-- Information provided follows --
/-- Settles O16: the ALU shifts by the whole of the five-bit amount. -/
theorem immediateShiftEffect : Obligations.ImmediateShiftEffect := by
  refine ⟨encodes_row (.slli 0 0 0), encodes_row (.srli 0 0 0), encodes_row (.srai 0 0 0), fun rd rs1 shamt s => ?_⟩
  rw [← shiftAmount_shamtWord]
  exact ⟨registerEffect_of_aluImmediate (op := .sll) rfl, registerEffect_of_aluImmediate (op := .srl) rfl,
    registerEffect_of_aluImmediate (op := .sra) rfl⟩

end Sys2Proof.Proofs
end

section
/-! SUPPORT. The statements about loads (spec/43_loads.md), with the laws they share: the extensions of a load in plain
arithmetic, and a load as a whole effect. -/

namespace Sys2Proof.Machine

open Sys2Proof.Spec

/-! ### The extensions of a load in plain arithmetic (spec/43_loads.md R211 to R215) -/

/-- The little-endian value of `n` bytes fits in `n` bytes. -/
theorem leSum_lt (m : Memory) (a n : Nat) : leSum m a n < 256 ^ n := by
  induction n generalizing a with
  | zero => exact Nat.one_pos
  | succ n ih =>
    have hhigh := ih (a + 1)
    have hlow : (m.read a).toNat < 256 := (m.read a).isLt
    rw [leSum, Nat.pow_succ]
    omega

/-- Extending the low bits of a word by its sign bit reads them as signed. -/
theorem signExtend_setWidth_ofNat {bits v : Nat} (hpos : 0 < bits) (hle : bits ≤ 32) (hv : v < 2 ^ bits) :
    ((BitVec.ofNat 32 v).setWidth bits).signExtend 32 = signedWord bits v := by
  have hnat : (BitVec.ofNat bits v).toNat = v := by rw [BitVec.toNat_ofNat, Nat.mod_eq_of_lt hv]
  have hsign : 2 * v < 2 ^ bits ↔ v < 2 ^ (bits - 1) := by
    have hpow := Nat.two_pow_pred_mul_two hpos
    omega
  rw [BitVec.setWidth_ofNat_of_le hle, BitVec.signExtend, BitVec.toInt_eq_toNat_cond, hnat, signedWord]
  simp only [hsign, Nat.cast_pow, Nat.cast_ofNat]

theorem sextByte_ofNat {v : Nat} (hv : v < 2 ^ 8) : sextByte (BitVec.ofNat 32 v) = signedWord 8 v :=
  signExtend_setWidth_ofNat (by decide) (by decide) hv

theorem sextHalf_ofNat {v : Nat} (hv : v < 2 ^ 16) : sextHalf (BitVec.ofNat 32 v) = signedWord 16 v :=
  signExtend_setWidth_ofNat (by decide) (by decide) hv

theorem zextByte_ofNat {v : Nat} (hv : v < 2 ^ 8) : zextByte (BitVec.ofNat 32 v) = BitVec.ofNat 32 v := by
  rw [zextByte, BitVec.setWidth_ofNat_of_le (by decide), BitVec.setWidth_ofNat_of_le_of_lt (by decide) hv]

theorem zextHalf_ofNat {v : Nat} (hv : v < 2 ^ 16) : zextHalf (BitVec.ofNat 32 v) = BitVec.ofNat 32 v := by
  rw [zextHalf, BitVec.setWidth_ofNat_of_le (by decide), BitVec.setWidth_ofNat_of_le_of_lt (by decide) hv]

/-! ### Whole effects (spec/43_loads.md R210) -/

/-- An instruction that is a load of `n` bytes has the load's effect, with the value its extension makes of the
little-endian sum of those bytes. -/
theorem loadEffect_of_loadInto {i : Instr} {n : Nat} {ext : Word → Word} {value : Nat → Word} {rd rs1 : RegIdx}
    {imm : Word} {s : State} (hext : ∀ {v}, v < 256 ^ n → ext (BitVec.ofNat 32 v) = value v)
    (hi : exec i s = loadInto n ext rd rs1 imm s) :
    LoadEffect i s n rd rs1 imm (value (leSum s.mem (effectiveAddress s rs1 imm).toNat n)) := by
  refine ⟨rfl, ?_⟩
  rw [effectiveAddress]
  rcases loadInto_cases n ext rd rs1 imm s with ⟨hb, hload⟩ | ⟨hb, hload⟩
  · rw [if_pos hb, ← hext (leSum_lt _ _ _), ← leWord_readBytes]
    exact registerEffect_of_writeAndAdvance (hi.trans hload)
  · rw [if_neg hb]
    exact hi.trans hload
-- Information provided concluded --
▶ **How to complete this task**
Search the entries for "extensions" and show every line that has it.

▶ **Response**
/-! SUPPORT. The statements about loads (spec/43_loads.md), with the laws they share: the extensions of a load in plain
/-! ### The extensions of a load in plain arithmetic (spec/43_loads.md R211 to R215) -/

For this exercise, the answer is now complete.